*Task prompt*.
Copy, exactly and without additions, every line in the records below from the one holding "case tomontWord =>" through the one holding "rintro w n r2 a b hn hlt rfl ha hb", both ends included.

[Records shown — start]

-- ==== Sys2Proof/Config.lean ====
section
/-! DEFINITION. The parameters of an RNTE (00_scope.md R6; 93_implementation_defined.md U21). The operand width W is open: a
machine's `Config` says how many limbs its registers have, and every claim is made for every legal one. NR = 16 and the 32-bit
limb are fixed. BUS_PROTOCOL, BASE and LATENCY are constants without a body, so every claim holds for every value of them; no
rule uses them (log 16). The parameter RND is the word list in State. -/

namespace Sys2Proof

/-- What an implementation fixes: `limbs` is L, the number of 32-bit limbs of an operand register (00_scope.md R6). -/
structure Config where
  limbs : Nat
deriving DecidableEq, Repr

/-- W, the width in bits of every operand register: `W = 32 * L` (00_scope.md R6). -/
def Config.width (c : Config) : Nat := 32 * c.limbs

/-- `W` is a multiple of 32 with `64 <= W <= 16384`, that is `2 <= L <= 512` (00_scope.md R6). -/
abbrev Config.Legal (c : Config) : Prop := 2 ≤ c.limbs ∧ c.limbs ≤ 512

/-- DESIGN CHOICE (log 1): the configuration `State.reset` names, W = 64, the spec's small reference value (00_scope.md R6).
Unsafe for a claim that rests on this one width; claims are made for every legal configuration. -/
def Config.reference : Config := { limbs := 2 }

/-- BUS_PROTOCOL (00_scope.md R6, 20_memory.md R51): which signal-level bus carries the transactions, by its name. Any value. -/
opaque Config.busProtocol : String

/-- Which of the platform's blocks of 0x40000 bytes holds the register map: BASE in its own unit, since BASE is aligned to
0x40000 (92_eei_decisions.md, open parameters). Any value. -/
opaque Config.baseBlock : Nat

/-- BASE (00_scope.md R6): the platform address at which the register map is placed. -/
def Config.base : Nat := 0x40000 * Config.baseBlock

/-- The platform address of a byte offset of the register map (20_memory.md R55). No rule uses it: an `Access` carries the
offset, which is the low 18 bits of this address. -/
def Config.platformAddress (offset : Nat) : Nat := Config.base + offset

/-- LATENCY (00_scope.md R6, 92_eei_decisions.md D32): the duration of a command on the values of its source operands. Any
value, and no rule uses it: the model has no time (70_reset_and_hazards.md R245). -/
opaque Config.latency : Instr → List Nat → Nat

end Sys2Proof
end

[Records shown — finish]
[Records shown — start]

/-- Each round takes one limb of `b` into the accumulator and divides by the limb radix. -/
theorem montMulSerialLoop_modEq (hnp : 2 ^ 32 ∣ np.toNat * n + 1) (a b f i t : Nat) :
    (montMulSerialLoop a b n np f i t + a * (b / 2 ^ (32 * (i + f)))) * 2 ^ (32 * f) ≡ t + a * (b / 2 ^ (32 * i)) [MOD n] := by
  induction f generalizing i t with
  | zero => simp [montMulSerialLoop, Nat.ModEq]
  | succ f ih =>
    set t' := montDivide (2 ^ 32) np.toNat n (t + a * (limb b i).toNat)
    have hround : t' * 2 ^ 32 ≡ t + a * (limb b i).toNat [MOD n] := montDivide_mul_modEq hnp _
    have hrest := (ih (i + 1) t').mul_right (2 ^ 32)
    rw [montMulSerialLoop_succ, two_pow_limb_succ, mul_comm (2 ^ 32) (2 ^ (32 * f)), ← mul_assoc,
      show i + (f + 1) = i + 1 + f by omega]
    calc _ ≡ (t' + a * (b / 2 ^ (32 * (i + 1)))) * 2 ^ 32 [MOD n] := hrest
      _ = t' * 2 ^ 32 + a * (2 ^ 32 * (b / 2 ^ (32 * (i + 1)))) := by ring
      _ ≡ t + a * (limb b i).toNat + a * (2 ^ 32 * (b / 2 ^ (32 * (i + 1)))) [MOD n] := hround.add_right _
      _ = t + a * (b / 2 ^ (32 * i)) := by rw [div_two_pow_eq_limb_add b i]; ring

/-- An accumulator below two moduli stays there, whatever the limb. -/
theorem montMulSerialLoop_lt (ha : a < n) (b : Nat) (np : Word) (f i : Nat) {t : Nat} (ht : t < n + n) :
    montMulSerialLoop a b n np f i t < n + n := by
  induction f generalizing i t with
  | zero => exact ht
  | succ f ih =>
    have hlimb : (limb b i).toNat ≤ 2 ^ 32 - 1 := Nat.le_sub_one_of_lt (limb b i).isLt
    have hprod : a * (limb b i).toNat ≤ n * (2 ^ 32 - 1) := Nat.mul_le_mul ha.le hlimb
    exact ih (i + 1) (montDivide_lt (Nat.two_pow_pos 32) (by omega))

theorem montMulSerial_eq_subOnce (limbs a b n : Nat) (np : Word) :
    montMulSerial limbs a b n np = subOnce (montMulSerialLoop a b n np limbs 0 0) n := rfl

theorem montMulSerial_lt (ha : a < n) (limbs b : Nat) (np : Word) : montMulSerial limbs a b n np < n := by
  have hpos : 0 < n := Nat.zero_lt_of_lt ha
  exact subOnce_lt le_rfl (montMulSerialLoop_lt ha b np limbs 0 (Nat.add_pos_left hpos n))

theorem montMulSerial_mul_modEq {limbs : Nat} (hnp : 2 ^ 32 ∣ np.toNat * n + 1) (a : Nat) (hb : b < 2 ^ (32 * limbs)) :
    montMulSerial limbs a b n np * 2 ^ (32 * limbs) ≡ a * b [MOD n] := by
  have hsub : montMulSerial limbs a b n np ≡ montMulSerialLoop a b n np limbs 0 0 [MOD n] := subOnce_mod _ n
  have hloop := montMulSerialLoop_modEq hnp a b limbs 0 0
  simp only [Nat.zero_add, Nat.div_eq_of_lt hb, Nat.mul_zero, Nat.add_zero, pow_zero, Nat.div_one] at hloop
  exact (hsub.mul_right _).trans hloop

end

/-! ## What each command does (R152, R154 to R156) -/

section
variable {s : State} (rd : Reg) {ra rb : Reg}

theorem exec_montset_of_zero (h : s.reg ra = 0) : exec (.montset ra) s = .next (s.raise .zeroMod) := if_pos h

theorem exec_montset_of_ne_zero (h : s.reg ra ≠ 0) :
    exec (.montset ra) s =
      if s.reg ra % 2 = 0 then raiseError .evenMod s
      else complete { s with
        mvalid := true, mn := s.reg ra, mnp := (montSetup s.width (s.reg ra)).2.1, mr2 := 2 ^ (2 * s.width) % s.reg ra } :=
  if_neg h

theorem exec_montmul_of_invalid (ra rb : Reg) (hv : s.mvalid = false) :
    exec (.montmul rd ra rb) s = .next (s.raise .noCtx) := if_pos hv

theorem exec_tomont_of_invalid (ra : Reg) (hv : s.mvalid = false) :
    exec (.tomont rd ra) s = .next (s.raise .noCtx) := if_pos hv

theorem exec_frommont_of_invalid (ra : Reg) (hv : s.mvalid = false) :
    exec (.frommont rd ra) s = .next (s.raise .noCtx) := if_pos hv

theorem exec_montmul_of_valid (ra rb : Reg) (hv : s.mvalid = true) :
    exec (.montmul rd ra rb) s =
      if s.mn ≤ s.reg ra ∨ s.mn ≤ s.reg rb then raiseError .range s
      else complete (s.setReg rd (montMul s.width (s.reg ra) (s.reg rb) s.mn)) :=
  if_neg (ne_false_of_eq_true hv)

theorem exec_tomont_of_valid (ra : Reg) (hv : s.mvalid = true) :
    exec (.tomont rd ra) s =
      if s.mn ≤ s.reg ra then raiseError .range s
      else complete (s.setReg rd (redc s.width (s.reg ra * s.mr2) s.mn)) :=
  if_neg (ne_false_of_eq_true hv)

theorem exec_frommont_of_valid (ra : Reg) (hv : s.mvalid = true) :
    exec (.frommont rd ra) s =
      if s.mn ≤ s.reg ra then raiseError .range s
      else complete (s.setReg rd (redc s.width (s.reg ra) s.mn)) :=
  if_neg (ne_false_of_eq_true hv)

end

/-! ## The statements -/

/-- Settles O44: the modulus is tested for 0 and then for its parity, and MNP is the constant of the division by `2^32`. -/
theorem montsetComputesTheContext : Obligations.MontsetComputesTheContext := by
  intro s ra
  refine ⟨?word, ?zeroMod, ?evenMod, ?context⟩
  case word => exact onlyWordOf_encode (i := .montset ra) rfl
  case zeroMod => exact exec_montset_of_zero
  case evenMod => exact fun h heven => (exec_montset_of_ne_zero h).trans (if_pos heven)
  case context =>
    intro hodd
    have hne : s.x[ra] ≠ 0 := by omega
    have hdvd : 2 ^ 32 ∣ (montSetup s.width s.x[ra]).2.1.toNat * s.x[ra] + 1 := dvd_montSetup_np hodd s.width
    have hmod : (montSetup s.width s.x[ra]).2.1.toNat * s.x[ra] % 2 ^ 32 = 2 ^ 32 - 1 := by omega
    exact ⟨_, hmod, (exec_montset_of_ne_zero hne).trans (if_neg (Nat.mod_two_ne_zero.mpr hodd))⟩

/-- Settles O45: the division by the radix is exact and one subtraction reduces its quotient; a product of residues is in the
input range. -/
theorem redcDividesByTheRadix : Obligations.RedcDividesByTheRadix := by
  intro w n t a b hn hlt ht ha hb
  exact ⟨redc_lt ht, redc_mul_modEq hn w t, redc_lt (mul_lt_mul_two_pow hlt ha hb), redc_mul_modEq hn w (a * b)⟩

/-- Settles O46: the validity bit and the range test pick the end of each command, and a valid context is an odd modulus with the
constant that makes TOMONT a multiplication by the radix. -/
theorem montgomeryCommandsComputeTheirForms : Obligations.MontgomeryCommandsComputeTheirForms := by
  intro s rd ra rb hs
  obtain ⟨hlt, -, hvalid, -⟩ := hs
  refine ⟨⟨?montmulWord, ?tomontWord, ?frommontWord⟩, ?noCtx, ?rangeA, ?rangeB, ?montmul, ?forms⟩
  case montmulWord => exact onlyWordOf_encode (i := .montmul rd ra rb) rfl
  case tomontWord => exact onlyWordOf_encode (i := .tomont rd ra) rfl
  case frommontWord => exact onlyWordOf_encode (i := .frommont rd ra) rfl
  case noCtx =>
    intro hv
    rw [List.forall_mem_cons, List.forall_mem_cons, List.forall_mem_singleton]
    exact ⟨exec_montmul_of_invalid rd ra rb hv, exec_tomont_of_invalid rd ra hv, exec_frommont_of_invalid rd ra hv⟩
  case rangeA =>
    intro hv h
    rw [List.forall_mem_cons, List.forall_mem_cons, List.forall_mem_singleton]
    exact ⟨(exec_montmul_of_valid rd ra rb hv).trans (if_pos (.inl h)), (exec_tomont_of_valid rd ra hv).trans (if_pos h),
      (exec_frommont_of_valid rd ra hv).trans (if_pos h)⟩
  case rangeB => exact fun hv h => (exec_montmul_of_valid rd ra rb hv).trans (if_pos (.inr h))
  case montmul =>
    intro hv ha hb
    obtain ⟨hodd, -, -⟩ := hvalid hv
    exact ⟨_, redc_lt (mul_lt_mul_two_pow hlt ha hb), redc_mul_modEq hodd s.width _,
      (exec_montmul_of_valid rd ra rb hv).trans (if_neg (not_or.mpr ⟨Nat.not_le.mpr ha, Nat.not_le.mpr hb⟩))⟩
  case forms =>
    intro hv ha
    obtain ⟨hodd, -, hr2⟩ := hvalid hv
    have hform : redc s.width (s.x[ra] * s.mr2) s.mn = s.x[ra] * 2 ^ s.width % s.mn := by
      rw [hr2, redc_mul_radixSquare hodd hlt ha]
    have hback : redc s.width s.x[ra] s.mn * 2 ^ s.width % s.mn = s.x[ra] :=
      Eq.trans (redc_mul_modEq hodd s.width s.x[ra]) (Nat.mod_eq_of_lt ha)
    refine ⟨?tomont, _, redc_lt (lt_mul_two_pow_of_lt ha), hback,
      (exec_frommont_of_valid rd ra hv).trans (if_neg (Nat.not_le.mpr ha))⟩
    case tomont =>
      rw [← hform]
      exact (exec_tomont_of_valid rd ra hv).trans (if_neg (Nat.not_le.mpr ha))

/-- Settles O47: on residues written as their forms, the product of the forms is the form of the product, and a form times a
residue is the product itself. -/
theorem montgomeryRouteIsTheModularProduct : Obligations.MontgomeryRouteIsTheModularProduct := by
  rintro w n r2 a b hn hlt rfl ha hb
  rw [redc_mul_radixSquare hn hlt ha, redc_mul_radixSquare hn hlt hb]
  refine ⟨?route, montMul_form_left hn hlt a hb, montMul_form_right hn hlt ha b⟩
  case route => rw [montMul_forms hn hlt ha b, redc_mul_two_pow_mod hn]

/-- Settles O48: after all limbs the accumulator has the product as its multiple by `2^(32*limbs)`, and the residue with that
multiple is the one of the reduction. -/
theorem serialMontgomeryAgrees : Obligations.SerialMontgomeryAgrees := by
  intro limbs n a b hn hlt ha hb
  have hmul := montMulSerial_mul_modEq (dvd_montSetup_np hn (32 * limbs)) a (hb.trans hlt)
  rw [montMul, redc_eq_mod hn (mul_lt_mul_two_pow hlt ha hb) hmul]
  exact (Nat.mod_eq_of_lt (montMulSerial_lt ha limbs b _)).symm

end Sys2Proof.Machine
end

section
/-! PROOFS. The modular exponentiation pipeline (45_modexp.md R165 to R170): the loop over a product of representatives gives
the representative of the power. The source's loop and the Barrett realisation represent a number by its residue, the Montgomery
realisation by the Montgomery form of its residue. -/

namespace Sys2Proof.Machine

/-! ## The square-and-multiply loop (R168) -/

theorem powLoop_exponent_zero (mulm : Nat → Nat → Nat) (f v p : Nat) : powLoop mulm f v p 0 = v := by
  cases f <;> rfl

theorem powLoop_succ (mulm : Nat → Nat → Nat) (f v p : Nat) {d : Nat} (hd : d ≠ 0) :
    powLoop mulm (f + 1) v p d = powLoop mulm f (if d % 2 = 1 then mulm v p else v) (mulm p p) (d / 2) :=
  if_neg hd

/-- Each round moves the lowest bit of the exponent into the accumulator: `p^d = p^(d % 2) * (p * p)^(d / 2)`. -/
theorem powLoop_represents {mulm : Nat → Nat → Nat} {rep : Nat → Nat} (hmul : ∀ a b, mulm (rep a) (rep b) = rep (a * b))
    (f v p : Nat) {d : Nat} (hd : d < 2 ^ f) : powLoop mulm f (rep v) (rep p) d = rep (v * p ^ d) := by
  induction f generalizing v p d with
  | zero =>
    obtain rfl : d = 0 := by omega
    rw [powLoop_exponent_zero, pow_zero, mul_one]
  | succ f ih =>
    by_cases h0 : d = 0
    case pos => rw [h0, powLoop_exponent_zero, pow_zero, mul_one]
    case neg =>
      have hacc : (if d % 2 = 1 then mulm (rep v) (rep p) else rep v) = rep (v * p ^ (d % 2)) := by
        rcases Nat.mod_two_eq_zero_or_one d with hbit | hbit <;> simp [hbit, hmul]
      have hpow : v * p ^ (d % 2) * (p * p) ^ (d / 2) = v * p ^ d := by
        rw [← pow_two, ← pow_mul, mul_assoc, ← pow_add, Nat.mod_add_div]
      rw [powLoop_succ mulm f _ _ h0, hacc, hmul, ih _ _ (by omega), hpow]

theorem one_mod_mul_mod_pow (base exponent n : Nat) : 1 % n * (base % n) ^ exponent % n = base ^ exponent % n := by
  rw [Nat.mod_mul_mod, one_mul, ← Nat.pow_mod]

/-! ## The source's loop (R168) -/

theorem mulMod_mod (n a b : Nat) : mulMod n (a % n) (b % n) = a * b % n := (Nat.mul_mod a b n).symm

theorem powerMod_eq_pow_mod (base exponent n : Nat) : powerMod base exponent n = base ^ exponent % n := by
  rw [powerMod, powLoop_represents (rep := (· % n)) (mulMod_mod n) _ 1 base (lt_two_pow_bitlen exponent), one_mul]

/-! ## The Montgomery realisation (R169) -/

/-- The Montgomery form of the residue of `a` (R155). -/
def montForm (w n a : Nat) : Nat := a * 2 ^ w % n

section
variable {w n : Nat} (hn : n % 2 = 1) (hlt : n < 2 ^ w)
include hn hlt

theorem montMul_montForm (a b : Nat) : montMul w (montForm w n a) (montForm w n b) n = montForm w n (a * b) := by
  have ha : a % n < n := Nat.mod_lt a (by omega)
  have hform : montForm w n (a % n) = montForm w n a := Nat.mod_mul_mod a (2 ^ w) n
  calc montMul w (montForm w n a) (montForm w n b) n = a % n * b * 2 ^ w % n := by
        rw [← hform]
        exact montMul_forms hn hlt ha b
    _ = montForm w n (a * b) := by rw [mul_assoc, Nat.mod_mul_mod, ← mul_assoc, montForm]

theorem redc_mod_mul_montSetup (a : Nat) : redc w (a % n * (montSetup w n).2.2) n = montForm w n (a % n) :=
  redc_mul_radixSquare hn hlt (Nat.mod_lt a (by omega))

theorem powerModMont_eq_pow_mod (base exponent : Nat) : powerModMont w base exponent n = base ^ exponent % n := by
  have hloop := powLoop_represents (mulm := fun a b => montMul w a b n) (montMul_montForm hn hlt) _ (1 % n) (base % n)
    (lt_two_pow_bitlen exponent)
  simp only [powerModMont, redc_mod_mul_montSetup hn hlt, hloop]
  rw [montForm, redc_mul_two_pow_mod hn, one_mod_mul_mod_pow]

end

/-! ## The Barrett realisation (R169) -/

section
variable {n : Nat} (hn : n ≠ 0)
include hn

[Records shown — finish]
[Records shown — start]

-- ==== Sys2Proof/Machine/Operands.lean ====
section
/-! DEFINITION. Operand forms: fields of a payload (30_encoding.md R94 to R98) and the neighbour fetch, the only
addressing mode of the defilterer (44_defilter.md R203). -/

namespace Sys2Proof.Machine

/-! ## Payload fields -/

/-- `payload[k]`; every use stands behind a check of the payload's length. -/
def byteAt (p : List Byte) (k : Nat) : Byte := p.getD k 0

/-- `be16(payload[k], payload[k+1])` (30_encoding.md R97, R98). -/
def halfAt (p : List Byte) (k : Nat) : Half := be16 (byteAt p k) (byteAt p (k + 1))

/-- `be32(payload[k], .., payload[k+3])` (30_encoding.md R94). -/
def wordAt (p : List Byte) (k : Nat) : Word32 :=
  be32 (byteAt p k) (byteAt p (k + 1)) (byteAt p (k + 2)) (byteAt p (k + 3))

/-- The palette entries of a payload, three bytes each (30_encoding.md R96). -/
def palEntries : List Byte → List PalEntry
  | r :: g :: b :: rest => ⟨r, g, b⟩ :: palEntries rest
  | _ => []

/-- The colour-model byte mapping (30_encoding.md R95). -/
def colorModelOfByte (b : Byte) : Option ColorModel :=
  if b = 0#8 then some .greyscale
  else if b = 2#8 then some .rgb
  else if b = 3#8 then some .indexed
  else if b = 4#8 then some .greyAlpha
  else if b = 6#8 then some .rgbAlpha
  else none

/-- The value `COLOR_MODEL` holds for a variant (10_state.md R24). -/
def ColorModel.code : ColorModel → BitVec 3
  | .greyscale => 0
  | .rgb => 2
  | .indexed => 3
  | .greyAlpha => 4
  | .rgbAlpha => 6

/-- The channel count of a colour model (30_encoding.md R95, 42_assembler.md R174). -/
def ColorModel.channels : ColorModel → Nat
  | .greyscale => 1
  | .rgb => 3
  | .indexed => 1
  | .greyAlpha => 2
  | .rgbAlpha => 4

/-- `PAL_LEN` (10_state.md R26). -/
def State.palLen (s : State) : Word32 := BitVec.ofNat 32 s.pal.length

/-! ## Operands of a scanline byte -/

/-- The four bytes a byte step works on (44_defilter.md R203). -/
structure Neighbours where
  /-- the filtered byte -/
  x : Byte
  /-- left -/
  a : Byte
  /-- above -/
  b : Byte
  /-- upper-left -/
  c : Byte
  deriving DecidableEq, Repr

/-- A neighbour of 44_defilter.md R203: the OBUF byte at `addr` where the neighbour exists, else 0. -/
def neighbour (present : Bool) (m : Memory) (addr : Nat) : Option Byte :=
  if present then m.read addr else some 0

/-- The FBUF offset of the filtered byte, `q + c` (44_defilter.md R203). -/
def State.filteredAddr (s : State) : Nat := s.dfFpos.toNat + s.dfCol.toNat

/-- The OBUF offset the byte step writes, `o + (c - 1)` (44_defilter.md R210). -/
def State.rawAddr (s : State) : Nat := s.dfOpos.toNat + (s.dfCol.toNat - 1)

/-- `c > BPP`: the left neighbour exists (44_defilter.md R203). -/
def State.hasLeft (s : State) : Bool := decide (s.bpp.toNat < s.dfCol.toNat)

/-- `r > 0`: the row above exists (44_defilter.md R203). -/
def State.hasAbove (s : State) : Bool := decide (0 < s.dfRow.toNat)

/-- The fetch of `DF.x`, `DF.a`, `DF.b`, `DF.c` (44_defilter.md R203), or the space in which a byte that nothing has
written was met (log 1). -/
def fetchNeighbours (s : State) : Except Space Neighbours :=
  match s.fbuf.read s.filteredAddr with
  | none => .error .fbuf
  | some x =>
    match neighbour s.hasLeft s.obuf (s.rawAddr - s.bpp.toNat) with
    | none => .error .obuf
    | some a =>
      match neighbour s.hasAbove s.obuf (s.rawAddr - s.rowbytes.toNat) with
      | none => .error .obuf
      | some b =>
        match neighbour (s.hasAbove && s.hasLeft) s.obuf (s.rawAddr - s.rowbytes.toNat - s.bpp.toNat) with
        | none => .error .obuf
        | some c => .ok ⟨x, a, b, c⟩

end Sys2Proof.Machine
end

[Records shown — finish]

*Final answer*.
  case tomontWord => exact onlyWordOf_encode (i := .tomont rd ra) rfl
  case frommontWord => exact onlyWordOf_encode (i := .frommont rd ra) rfl
  case noCtx =>
    intro hv
    rw [List.forall_mem_cons, List.forall_mem_cons, List.forall_mem_singleton]
    exact ⟨exec_montmul_of_invalid rd ra rb hv, exec_tomont_of_invalid rd ra hv, exec_frommont_of_invalid rd ra hv⟩
  case rangeA =>
    intro hv h
    rw [List.forall_mem_cons, List.forall_mem_cons, List.forall_mem_singleton]
    exact ⟨(exec_montmul_of_valid rd ra rb hv).trans (if_pos (.inl h)), (exec_tomont_of_valid rd ra hv).trans (if_pos h),
      (exec_frommont_of_valid rd ra hv).trans (if_pos h)⟩
  case rangeB => exact fun hv h => (exec_montmul_of_valid rd ra rb hv).trans (if_pos (.inr h))
  case montmul =>
    intro hv ha hb
    obtain ⟨hodd, -, -⟩ := hvalid hv
    exact ⟨_, redc_lt (mul_lt_mul_two_pow hlt ha hb), redc_mul_modEq hodd s.width _,
      (exec_montmul_of_valid rd ra rb hv).trans (if_neg (not_or.mpr ⟨Nat.not_le.mpr ha, Nat.not_le.mpr hb⟩))⟩
  case forms =>
    intro hv ha
    obtain ⟨hodd, -, hr2⟩ := hvalid hv
    have hform : redc s.width (s.x[ra] * s.mr2) s.mn = s.x[ra] * 2 ^ s.width % s.mn := by
      rw [hr2, redc_mul_radixSquare hodd hlt ha]
    have hback : redc s.width s.x[ra] s.mn * 2 ^ s.width % s.mn = s.x[ra] :=
      Eq.trans (redc_mul_modEq hodd s.width s.x[ra]) (Nat.mod_eq_of_lt ha)
    refine ⟨?tomont, _, redc_lt (lt_mul_two_pow_of_lt ha), hback,
      (exec_frommont_of_valid rd ra hv).trans (if_neg (Nat.not_le.mpr ha))⟩
    case tomont =>
      rw [← hform]
      exact (exec_tomont_of_valid rd ra hv).trans (if_neg (Nat.not_le.mpr ha))

/-- Settles O47: on residues written as their forms, the product of the forms is the form of the product, and a form times a
residue is the product itself. -/
theorem montgomeryRouteIsTheModularProduct : Obligations.MontgomeryRouteIsTheModularProduct := by
  rintro w n r2 a b hn hlt rfl ha hb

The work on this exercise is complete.